The contextual focus of the Archaeological Museum in Madrid is placed on Iberian art – such as the Lady of Elche. Precise accent lighting from ERCO lends the historical exhibits an expressive and contemporary appearance.
The fourth of August 1897 was to become a very special day for 14 year-old Manuel Campello Esclápez. Whilst working on a farm near to the Spanish town of Elche he discovered a large stone, that when looked at more closely was found to be a female bust of a very high artistic quality. Today this is known as the “Lady of Elche”, is judged to be a masterpiece of Iberian art and is exhibited at the Museo Arqueológico Nacional.
Complete refurbishment of a historic museum for more visitors
The Museo Arqueológico Nacional, founded in 1867 by Queen Isabella II, specialises in historical artefacts from the Iberian peninsula and is supplemented by an Egyptian, Greek, Roman and Islamic collection. The permanent exhibition displays around 13,000 exhibits to the general public.

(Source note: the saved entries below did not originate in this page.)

-- ==== Sys2Proof/Decode.lean ====
section
/-! DEFINITION. The operation word, its decoder and its encoder (R78, R79, R81).

The low byte of an operation word is the selector of R79: `state` in bits 3..0, `decoder` in bits
5..4; bits 7..6 are outside every mask of the table and are not examined. The table gives no bits to
what chooses within a selector's group, nor to the rows that have no selector (`PRE`, `FUNC`,
`FIELD`). The high byte holds these (DESIGN CHOICE, log entry 4): bits 7..4 the row's format, bits
3..0 its place within its group, both counted from 0 in the table's order. A checksum engine's word is
followed by its two operand bytes. -/

namespace Sys2Proof

/-! ## The codes of the cursor (R78) -/

/-- The 4-bit code of a parser state (R78). -/
def stateCode : ParserState → BitVec 4
  | .idle => 0
  | .start => 1
  | .headerM => 2
  | .headerX => 3
  | .v1Flags => 4
  | .v1PayloadSize => 5
  | .v1PayloadFunc => 6
  | .v1Payload => 7
  | .v1Checksum => 8
  | .v2Flags => 9
  | .v2Func1 => 10
  | .v2Func2 => 11
  | .v2Size1 => 12
  | .v2Size2 => 13
  | .v2Payload => 14
  | .v2Checksum => 15

/-- The 2-bit code of a decoder tag (R78). -/
def decoderCode : DecoderTag → BitVec 2
  | .none => 0
  | .v1 => 1
  | .v2 => 2
  | .reserved => 3

/-- The parser state that has a code (R78). -/
def stateOfCode (c : BitVec 4) : ParserState :=
  match c.toNat with
  | 0 => .idle
  | 1 => .start
  | 2 => .headerM
  | 3 => .headerX
  | 4 => .v1Flags
  | 5 => .v1PayloadSize
  | 6 => .v1PayloadFunc
  | 7 => .v1Payload
  | 8 => .v1Checksum
  | 9 => .v2Flags
  | 10 => .v2Func1
  | 11 => .v2Func2
  | 12 => .v2Size1
  | 13 => .v2Size2
  | 14 => .v2Payload
  | _ => .v2Checksum

/-- The decoder tag that has a code (R78). -/
def decoderOfCode (c : BitVec 2) : DecoderTag :=
  match c.toNat with
  | 0 => .none
  | 1 => .v1
  | 2 => .v2
  | _ => .reserved

/-- The selector `sel = {S.decoder[1:0], S.state[3:0]}` (R79). -/
def selector (d : DecoderTag) (p : ParserState) : BitVec 6 := decoderCode d ++ stateCode p

/-! ## The groups of the operation map (R79, R81) -/

/-- The operations a selector can choose, in the table's order (R79, R81); an illegal selector chooses
`ILLEGAL` alone. -/
def stepGroup (d : DecoderTag) (p : ParserState) : List Instr :=
  match d, p with
  | .none, .idle => [.idleStart, .idleSkip]
  | .none, .start => [.startV1, .startV2, .startOther]
  | .v1, .headerM => [.hmFlagsvar, .hmKnown, .hmInvalid]
  | .v1, .v1Flags => [.v1Flags]
  | .v1, .v1PayloadSize => [.v1Size]
  | .v1, .v1PayloadFunc => [.v1FuncPayload, .v1FuncEmpty, .v1FuncEncap]
  | .v1, .v1Payload => [.v1PayloadMore, .v1PayloadLast]
  | .v1, .v1Checksum => [.v1ChecksumOk, .v1ChecksumErr]
  | .v1, .v2Flags => [.eFlags]
  | .v1, .v2Func1 => [.eFunc1]
  | .v1, .v2Func2 => [.eFunc2]
  | .v1, .v2Size1 => [.eSize1]
  | .v1, .v2Size2 => [.eSize2]
  | .v1, .v2Payload => [.ePayload]
  | .v1, .v2Checksum => [.eChecksum]
  | .v2, .headerX => [.hxKnown, .hxInvalid]
  | .v2, .v2Flags => [.v2Flags]
  | .v2, .v2Func1 => [.v2Func1]
  | .v2, .v2Func2 => [.v2Func2]
  | .v2, .v2Size1 => [.v2Size1]
  | .v2, .v2Size2 => [.v2Size2Payload, .v2Size2Empty]
  | .v2, .v2Payload => [.v2PayloadMore, .v2PayloadLast]
  | .v2, .v2Checksum => [.v2ChecksumOk, .v2ChecksumErr]
  | d, p => [.illegal d p]

/-- The rows of format `PRE`, in the table's order. -/
def preGroup : List Instr := [.calibrate, .timeout]

/-- The rows of format `FUNC`, in the table's order; each takes two operand bytes. -/
def funcGroup : List (Byte → Byte → Instr) := [.xor8, .crc8]

/-- The rows of format `FIELD`, in the table's order. -/
def fieldGroup : List Instr :=
  [.fdRun, .fdOpaque, .fdSkip, .fdFixedw, .fdRest, .fdIText, .fdIFixed, .fdIIndex, .fdIMap, .fdIRaw]

/-! ## The decoder -/

/-- Why a byte sequence is no operation word. -/
inductive DecodeReject where
  /-- Fewer than two bytes, or an engine's word without its operand bytes. -/
  | truncated
  /-- The format field is none of the table's four formats. -/
  | reservedFormat
  /-- The place within the group is past the group's last row. -/
  | noSuchRow
  deriving DecidableEq, Repr

/-- The row at a place of a group, with the bytes that follow the word. -/
def rowAt (group : List Instr) (k : Nat) (rest : List Byte) :
    Except DecodeReject (Instr × List Byte) :=
  match group[k]? with
  | some i => .ok (i, rest)
  | none => .error .noSuchRow

/-- The engine at a place of the `FUNC` group, with its operand bytes `c` and `v` (R100, R101). -/
def funcAt (k : Nat) (rest : List Byte) : Except DecodeReject (Instr × List Byte) :=
  match funcGroup[k]?, rest with
  | some f, c :: v :: rest' => .ok (f c v, rest')
  | some _, _ => .error .truncated
  | none, _ => .error .noSuchRow

/-- Reads one operation word from the front of a byte sequence: total, and rejecting by name. -/
def decode : List Byte → Except DecodeReject (Instr × List Byte)
  | lo :: hi :: rest =>
    let k := (hi.extractLsb' 0 4).toNat
    match (hi.extractLsb' 4 4).toNat with
    | 0 => rowAt (stepGroup (decoderOfCode (lo.extractLsb' 4 2)) (stateOfCode (lo.extractLsb' 0 4))) k rest
    | 1 => rowAt preGroup k rest
    | 2 => funcAt k rest
    | 3 => rowAt fieldGroup k rest
    | _ => .error .reservedFormat
  | _ => .error .truncated

/-! ## The encoder -/

/-- The word of a `STEP` row: its selector, and its place within the selector's group. -/
def stepWord (d : DecoderTag) (p : ParserState) (k : BitVec 4) : List Byte :=
  [(0#2) ++ selector d p, (0#4) ++ k]

/-- The word of a row without selector: its format and its place within it. -/
def plainWord (format k : BitVec 4) : List Byte := [0#8, format ++ k]

/-- The canonical words of an operation, written from R81 and the table's order. -/
def encode : Instr → List Byte
  | .calibrate => plainWord 1 0
  | .timeout => plainWord 1 1
  | .idleStart => stepWord .none .idle 0
  | .idleSkip => stepWord .none .idle 1
  | .startV1 => stepWord .none .start 0
  | .startV2 => stepWord .none .start 1
  | .startOther => stepWord .none .start 2
  | .hmFlagsvar => stepWord .v1 .headerM 0
  | .hmKnown => stepWord .v1 .headerM 1
  | .hmInvalid => stepWord .v1 .headerM 2
  | .v1Flags => stepWord .v1 .v1Flags 0
  | .v1Size => stepWord .v1 .v1PayloadSize 0
  | .v1FuncPayload => stepWord .v1 .v1PayloadFunc 0
  | .v1FuncEmpty => stepWord .v1 .v1PayloadFunc 1
  | .v1FuncEncap => stepWord .v1 .v1PayloadFunc 2
  | .v1PayloadMore => stepWord .v1 .v1Payload 0
  | .v1PayloadLast => stepWord .v1 .v1Payload 1
  | .v1ChecksumOk => stepWord .v1 .v1Checksum 0
  | .v1ChecksumErr => stepWord .v1 .v1Checksum 1
  | .hxKnown => stepWord .v2 .headerX 0
  | .hxInvalid => stepWord .v2 .headerX 1
  | .v2Flags => stepWord .v2 .v2Flags 0
  | .v2Func1 => stepWord .v2 .v2Func1 0
  | .v2Func2 => stepWord .v2 .v2Func2 0
  | .v2Size1 => stepWord .v2 .v2Size1 0
  | .v2Size2Payload => stepWord .v2 .v2Size2 0
  | .v2Size2Empty => stepWord .v2 .v2Size2 1
  | .v2PayloadMore => stepWord .v2 .v2Payload 0
  | .v2PayloadLast => stepWord .v2 .v2Payload 1
  | .v2ChecksumOk => stepWord .v2 .v2Checksum 0
  | .v2ChecksumErr => stepWord .v2 .v2Checksum 1
  | .eFlags => stepWord .v1 .v2Flags 0
  | .eFunc1 => stepWord .v1 .v2Func1 0
  | .eFunc2 => stepWord .v1 .v2Func2 0
  | .eSize1 => stepWord .v1 .v2Size1 0
  | .eSize2 => stepWord .v1 .v2Size2 0
  | .ePayload => stepWord .v1 .v2Payload 0
  | .eChecksum => stepWord .v1 .v2Checksum 0
  | .illegal d p => stepWord d p 0
  | .xor8 c v => plainWord 2 0 ++ [c, v]
  | .crc8 c v => plainWord 2 1 ++ [c, v]
  | .fdRun => plainWord 3 0
  | .fdOpaque => plainWord 3 1
  | .fdSkip => plainWord 3 2
  | .fdFixedw => plainWord 3 3
  | .fdRest => plainWord 3 4
  | .fdIText => plainWord 3 5
  | .fdIFixed => plainWord 3 6
  | .fdIIndex => plainWord 3 7
  | .fdIMap => plainWord 3 8
  | .fdIRaw => plainWord 3 9

/-! ## The table's numbering of bits -/

/-- The bytes of a word of `nbits` bits numbered as the table numbers them, bit 0 the least
significant of the first byte; the bits above `nbits` are 0, up to the longest operation word. -/
def tableBytes (nbits w : Nat) : List Byte :=
  let v := w % 2 ^ nbits
  [BitVec.ofNat 8 v, BitVec.ofNat 8 (v / 2 ^ 8), BitVec.ofNat 8 (v / 2 ^ 16), BitVec.ofNat 8 (v / 2 ^ 24)]

/-- The operation the decoder reads from a word numbered as the table numbers it. -/
def decodeTableWord (nbits w : Nat) : Option Instr :=
  match decode (tableBytes nbits w) with
  | .ok (i, _) => some i
  | .error _ => none

end Sys2Proof
end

In addition to the Lady of Elche, a copy of the Altamira cave with Stone Age rock paintings and the reconstructed mausoleum of Pozo Moro from the 6th century can also be seen.
An additional exhibition space with communicative transition areas
The neoclassical building was constructed in the 19th century according to a design by the architect Francisco Jareño. Renovation work and extensions were also frequently carried out over the years. Frade Arquitectos were commissioned to carry out the recently completed project. The main concept consisted of maintaining the emotional character of the historical building whilst bringing it into harmony with the requirements of a 21st century museum in terms of communication and visual appeal. As a consequence, the recently covered inner courtyards equipped with stairwell towers are used as exhibition spaces, and large-scale objects can now be observed from a variety of angles.

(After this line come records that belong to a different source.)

-- ==== Sys2Proof/Machine/Fetch.lean ====
section
/-! DEFINITION. Placing an operation where the next step runs it (log entry 12). The hardware stores no
instructions: an operation runs when the cursor holds its selector and a byte meets its condition. So
an operation is placed by setting the cursor, delivering one byte, and setting the registers and
configuration entries its condition reads. A sub-function (`FUNC`, `FIELD`) is placed by placing the
operation that calls it. -/

namespace Sys2Proof.Machine

/-- Puts a byte in front of what the host delivers, without a gap after the last one. -/
def deliver (v : Byte) (s : State) : State :=
  { s with
    input :=
      .byte { value := v, startTime := s.timing.lastByteTime, endTime := s.timing.lastByteTime }
        :: s.input }

/-- Sets the cursor. -/
def setCursor (d : DecoderTag) (p : ParserState) (s : State) : State := setState p (setDecoder d s)

/-- Makes the byte 0 a version tag, or none. -/
def setTag (t : Option ProtoVersion) (s : State) : State :=
  let others := s.cfg.versionTags.filter fun e => e.1 != 0#8
  { s with
    cfg :=
      { s.cfg with
        versionTags :=
          match t with
          | some ver => (0#8, ver) :: others
          | none => others } }

/-- Makes the byte 0 a transport sub-type with an empty name, or none; and the flags-bearing one, or
not. -/
def setType (known flags : Bool) (s : State) : State :=
  let others := s.cfg.transportTypes.filter fun e => e.1 != 0#8
  { s with
    cfg :=
      { s.cfg with
        transportTypes := if known then (0#8, "") :: others else others
        ttFlagsVariant :=
          if flags then some 0#8
          else if s.cfg.ttFlagsVariant = some 0#8 then none
          else s.cfg.ttFlagsVariant } }

/-- Gives the pending v1 function a layout, or none. -/
def setLayout (lay : Option Layout) (s : State) : State :=
  let id := s.frame.v1.funcId.toNat
  let others := s.cfg.fieldLayouts.filter fun e => e.1 != id
  { s with
    cfg :=
      { s.cfg with
        fieldLayouts :=
          match lay with
          | some l => (id, l) :: others
          | none => others } }

/-- The last byte of a one-byte v1 payload whose function has the layout: the field decoder runs. -/
def placeLast (lay : Option Layout) (s : State) : State :=
  deliver 0#8 (setCursor .v1 .v1Payload (setV1Count 1 0 (setLayout lay (bufClear s))))

/-- A layout of one descriptor. -/
def oneField (w : Int) (i : Interpretation) : Option Layout := some [{ width := w, interp := i }]

/-- The state whose next step runs the operation. -/
def placeOp (i : Instr) (s : State) : State :=
  match i with
  | .calibrate => deliver 0#8 { s with timing := { s.timing with calibrated := false } }
  | .timeout => deliver 0#8 { s with timing := { s.timing with calibrated := true } }
  | .idleStart => deliver s.cfg.startMarker (setCursor .none .idle s)
  | .idleSkip => deliver (s.cfg.startMarker + 1#8) (setCursor .none .idle s)
  | .startV1 => deliver 0#8 (setCursor .none .start (setTag (some .v1) s))
  | .startV2 => deliver 0#8 (setCursor .none .start (setTag (some .v2) s))
  | .startOther => deliver 0#8 (setCursor .none .start (setTag none s))
  | .hmFlagsvar => deliver 0#8 (setCursor .v1 .headerM (setType true true s))
  | .hmKnown => deliver 0#8 (setCursor .v1 .headerM (setType true false s))
  | .hmInvalid => deliver 0#8 (setCursor .v1 .headerM (setType false false s))
  | .v1Flags => deliver 0#8 (setCursor .v1 .v1Flags s)
  | .v1Size => deliver 0#8 (setCursor .v1 .v1PayloadSize s)
  | .v1FuncPayload =>
    deliver (s.cfg.funcV2Frame + 1#8) (setCursor .v1 .v1PayloadFunc (setV1Count 1 0 s))
  | .v1FuncEmpty => deliver 0#8 (setCursor .v1 .v1PayloadFunc (setV1Count 0 0 s))
  | .v1FuncEncap => deliver s.cfg.funcV2Frame (setCursor .v1 .v1PayloadFunc (setV1Count 1 0 s))
  | .v1PayloadMore => deliver 0#8 (setCursor .v1 .v1Payload (setV1Count 2 0 s))
  | .v1PayloadLast => deliver 0#8 (setCursor .v1 .v1Payload (setV1Count 1 0 s))
  | .v1ChecksumOk => deliver s.frame.crc1 (setCursor .v1 .v1Checksum s)
  | .v1ChecksumErr => deliver (s.frame.crc1 + 1#8) (setCursor .v1 .v1Checksum s)
  | .hxKnown => deliver 0#8 (setCursor .v2 .headerX (setType true false s))
  | .hxInvalid => deliver 0#8 (setCursor .v2 .headerX (setType false false s))
  | .v2Flags => deliver 0#8 (setCursor .v2 .v2Flags s)
  | .v2Func1 => deliver 0#8 (setCursor .v2 .v2Func1 s)
  | .v2Func2 => deliver 0#8 (setCursor .v2 .v2Func2 s)
  | .v2Size1 => deliver 0#8 (setCursor .v2 .v2Size1 s)
  | .v2Size2Payload => deliver 1#8 (setCursor .v2 .v2Size2 s)
  | .v2Size2Empty => deliver 0#8 (setCursor .v2 .v2Size2 (setLenAcc 0#16 s))
  | .v2PayloadMore => deliver 0#8 (setCursor .v2 .v2Payload (setV2Count 2 0 s))
  | .v2PayloadLast => deliver 0#8 (setCursor .v2 .v2Payload (setV2Count 1 0 s))
  | .v2ChecksumOk => deliver s.frame.crc2 (setCursor .v2 .v2Checksum s)
  | .v2ChecksumErr => deliver (s.frame.crc2 + 1#8) (setCursor .v2 .v2Checksum s)
  | .eFlags => deliver 0#8 (setCursor .v1 .v2Flags s)
  | .eFunc1 => deliver 0#8 (setCursor .v1 .v2Func1 s)
  | .eFunc2 => deliver 0#8 (setCursor .v1 .v2Func2 s)
  | .eSize1 => deliver 0#8 (setCursor .v1 .v2Size1 s)
  | .eSize2 => deliver 0#8 (setCursor .v1 .v2Size2 s)
  | .ePayload => deliver 0#8 (setCursor .v1 .v2Payload s)
  | .eChecksum => deliver 0#8 (setCursor .v1 .v2Checksum s)
  | .illegal d p => deliver 0#8 (setCursor d p s)
  | .xor8 c v => deliver v (setCursor .v1 .v1PayloadSize (setCrc1 c s))
  | .crc8 c v => deliver v (setCursor .v2 .v2Func1 (setCrc2 c s))
  | .fdRun => placeLast (some []) s
  | .fdOpaque => placeLast none s
  | .fdSkip => placeLast (oneField 0 .rawInteger) s
  | .fdFixedw => placeLast (oneField 1 .rawInteger) s
  | .fdRest => placeLast (oneField (-1) .rawInteger) s
  | .fdIText => placeLast (oneField (-1) .text) s
  | .fdIFixed => placeLast (oneField 1 (.fixedLabel "")) s
  | .fdIIndex => placeLast (oneField 1 (.indexLookup [])) s
  | .fdIMap => placeLast (oneField 1 (.valueLookup [])) s
  | .fdIRaw => placeLast (oneField 1 .rawInteger) s

/-- Places the operation of a table word; a word the decoder refuses changes nothing. -/
def placeWord (s : State) (nbits w : Nat) : State :=
  match decodeTableWord nbits w with
  | some i => placeOp i s
  | none => s

end Sys2Proof.Machine
end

High-contrast lighting lends the exhibits a lively impression
The complete exhibition is illuminated with accents. Suitable dimming levels were defined for each exhibition room according to its size and the specific surface character of the exhibits. Optec spotlights and lens wallwashers from ERCO are used as well as ERCO Logotec spotlights, all with 12W, 1260lm and warm white 3000K light colour. The flexibility of the lighting system is due to three factors – luminaires are mounted on track, the Spherolit lenses can be replaced without tools and luminaire housings are discreetly designed.

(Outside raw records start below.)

/-- The first length byte and its start time are kept for the label of the second (R165). -/
theorem takeV2Size1_eq :
    takeV2Size1 s =
      { s with
        frame :=
          { s.frame with
            crc2 := crc8 s.cfg.poly s.frame.crc2 s.cur.value
            v2 :=
              { s.frame.v2 with
                lenAcc := highByte s.cur.value
                lenStart := s.cur.startTime } } } := rfl

/-- What the second length byte does, given the length it sets and the text it prints: the two
`V2.SIZE2.*` operations differ in these only (R166, R167). -/
def completeLength (expected : Nat) (text : String) : State :=
  { s with
    frame :=
      { s.frame with
        payloadBuffer := []
        crc2 := crc8 s.cfg.poly s.frame.crc2 s.cur.value
        v2 := { s.frame.v2 with lenAcc := len16 s, expectedLen := expected, receivedCount := 0 } }
    out :=
      s.out ++
        [{ startTime := s.frame.v2.lenStart, endTime := s.cur.endTime, kind := .info
           text := text }] }

theorem takeV2Size2Payload_eq :
    takeV2Size2Payload s =
      completeLength s (len16 s).toNat ("Length " ++ Nat.repr (len16 s).toNat) := rfl

theorem takeV2Size2Empty_eq : takeV2Size2Empty s = completeLength s 0 "Length 0" := rfl

/-- The index in the label is the count before the byte (R168, R169). -/
theorem takeV2Payload_eq :
    takeV2Payload s =
      { s with
        frame :=
          { s.frame with
            payloadBuffer := s.frame.payloadBuffer ++ [s.cur]
            crc2 := crc8 s.cfg.poly s.frame.crc2 s.cur.value
            v2 := { s.frame.v2 with receivedCount := s.frame.v2.receivedCount + 1 } }
        out :=
          s.out ++ [byteLabel s ("data[" ++ Nat.repr s.frame.v2.receivedCount ++ "]")] } := rfl

theorem takeV2ChecksumOk_eq :
    takeV2ChecksumOk s = { s with out := s.out ++ [byteLabel s "CRC"] } := rfl

/-- A mismatch is answered by its label (R171, R223). -/
theorem takeV2ChecksumErr_eq :
    takeV2ChecksumErr s = { s with out := s.out ++ [byteLabel s "CRC ERROR"] } := rfl

/-! ## The operations as their inner parts and their next states -/

theorem exec_hxKnown :
    exec .hxKnown s = .next (setState .v2Flags (emitCur (typeName s) s)) := rfl

theorem exec_v2Flags : exec .v2Flags s = .next (setState .v2Func1 (takeV2Flags s)) := rfl

theorem exec_v2Func1 : exec .v2Func1 s = .next (setState .v2Func2 (takeV2Func1 s)) := rfl

theorem exec_v2Func2 : exec .v2Func2 s = .next (setState .v2Size1 (takeV2Func2 s)) := rfl

theorem exec_v2Size1 : exec .v2Size1 s = .next (setState .v2Size2 (takeV2Size1 s)) := rfl

theorem exec_v2Size2Payload :
    exec .v2Size2Payload s = .next (setState .v2Payload (takeV2Size2Payload s)) := rfl

theorem exec_v2Size2Empty :
    exec .v2Size2Empty s = .next (setState .v2Checksum (takeV2Size2Empty s)) := rfl

theorem exec_v2PayloadMore : exec .v2PayloadMore s = .next (takeV2Payload s) := rfl

theorem exec_v2PayloadLast :
    exec .v2PayloadLast s = .next (setState .v2Checksum (takeV2Payload s)) := rfl

theorem exec_v2ChecksumOk :
    exec .v2ChecksumOk s = .next (frameReset (takeV2ChecksumOk s)) := rfl

theorem exec_v2ChecksumErr :
    exec .v2ChecksumErr s = .next (frameReset (takeV2ChecksumErr s)) := rfl

end

/-! ## The operations -/

/-- Settles O13: a byte the table knows is labelled with its name in the table. -/
theorem headerXLabelsTheTransportType : Obligations.HeaderXLabelsTheTransportType := by
  intro s
  refine ⟨chooses_iff_rowCondition_of_v2 And.left, typeName s, ?_, fun _ => V1.typeName_eq⟩
  rw [exec_hxKnown]
  rfl

/-- Settles O14: each is its state's one row. -/
theorem v2FlagsAndHighBytes : Obligations.V2FlagsAndHighBytes := by
  intro s
  refine ⟨chooses_iff_rowCondition_of_v2 id, chooses_iff_rowCondition_of_v2 id,
    chooses_iff_rowCondition_of_v2 id, ?_, ?_, ?_⟩
  · rw [exec_v2Flags, takeV2Flags_eq]; rfl
  · rw [exec_v2Func1, takeV2Func1_eq]; rfl
  · rw [exec_v2Size1, takeV2Size1_eq]; rfl

/-- Settles O15: the length that the byte completes chooses between the two, which share all but the
length set, the text and the next state. -/
theorem v2LengthIsCompleted : Obligations.V2LengthIsCompleted := by
  intro s
  refine ⟨chooses_iff_rowCondition_of_v2 And.left, chooses_iff_rowCondition_of_v2 And.left, ?_, ?_⟩
  · rw [exec_v2Size2Payload, takeV2Size2Payload_eq]; rfl
  · rw [exec_v2Size2Empty, takeV2Size2Empty_eq]; rfl

/-- Settles O16: the two payload operations differ in the next state only. -/
theorem v2FunctionNameAndPayloadBytes : Obligations.V2FunctionNameAndPayloadBytes := by
  intro s
  refine ⟨?_, ?_, ?_⟩
  · rw [exec_v2Func2, takeV2Func2_eq]; rfl
  · rw [exec_v2PayloadMore, takeV2Payload_eq]
  · rw [exec_v2PayloadLast, takeV2Payload_eq]; rfl

/-- Settles O17: after either label the frame reset leaves nothing of the frame. -/
theorem v2ChecksumByte : Obligations.V2ChecksumByte := by
  intro s
  refine ⟨chooses_iff_rowCondition_of_v2 And.left, chooses_iff_rowCondition_of_v2 And.left, ?_, ?_⟩
  · rw [exec_v2ChecksumOk, takeV2ChecksumOk_eq]; rfl
  · rw [exec_v2ChecksumErr, takeV2ChecksumErr_eq]; rfl

end Sys2Proof.Proofs.V2
end

section
/-! PROOFS. The encapsulated path, MSP v2 inside MSP v1 (O18 to O21): one equation for the wrapper of
R180, each operation as one inner part between the outer count and the next state, and the whole effect
of each operation. -/

namespace Sys2Proof.Proofs.Encapsulated

open Sys2Proof Sys2Proof.Machine Sys2Proof.Proofs.OperationMap Sys2Proof.Proofs.V2

/-! ## The wrapper (R180) -/

/-- The outer part of an encapsulated operation: the byte is folded and counted (R180). -/
def outerTake (s : State) : State := bumpV1 (foldCrc1 s)

theorem outerTake_eq (s : State) :
    outerTake s =
      { s with
        frame :=
          { s.frame with
            v1 := { s.frame.v1 with receivedCount := s.frame.v1.receivedCount + 1 }
            crc1 := s.frame.crc1 ^^^ s.cur.value } } := rfl

/-- Around an inner part that leaves the `v1` registers alone, the wrapper's next state is decided
before the inner part runs: the outer count with the current byte comes first (D13). -/
theorem encapsulate_eq_outerNext (inner : State → State)
    (v1_kept : ∀ u, (inner u).frame.v1 = u.frame.v1) (n : InnerNext) (s : State) :
    encapsulate inner n s = setState (outerNext s (innerTarget n)) (inner (outerTake s)) := by
  rw [encapsulate_eq, v1_kept]
  cases n <;> rfl

/-! ## The operations as their inner parts and their next states

Where the model chooses between two inner operations, the two differ in the next state or in the label
only. -/

section

variable (s : State)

Precisely aligned light emphasises the finest details of artworks
The Lady of Elche is deemed to be one of the most important exhibits of the exhibition. The general space is characterised by bright colour tones but the figure is located centrally in front of a reddish brown background. It is displayed with three Optec spotlights from ERCO, two on the sides illuminating the object with spot light distribution and one from behind with wide flood distribution. The 3000K warm white light colour serves to emphasise the tone of the limestone. The contours of the bust are also highlighted by the interplay of light and shadow – the eyes cast downwards lie in shadow whilst the eyelids are especially bright to give a momentary, lively impression.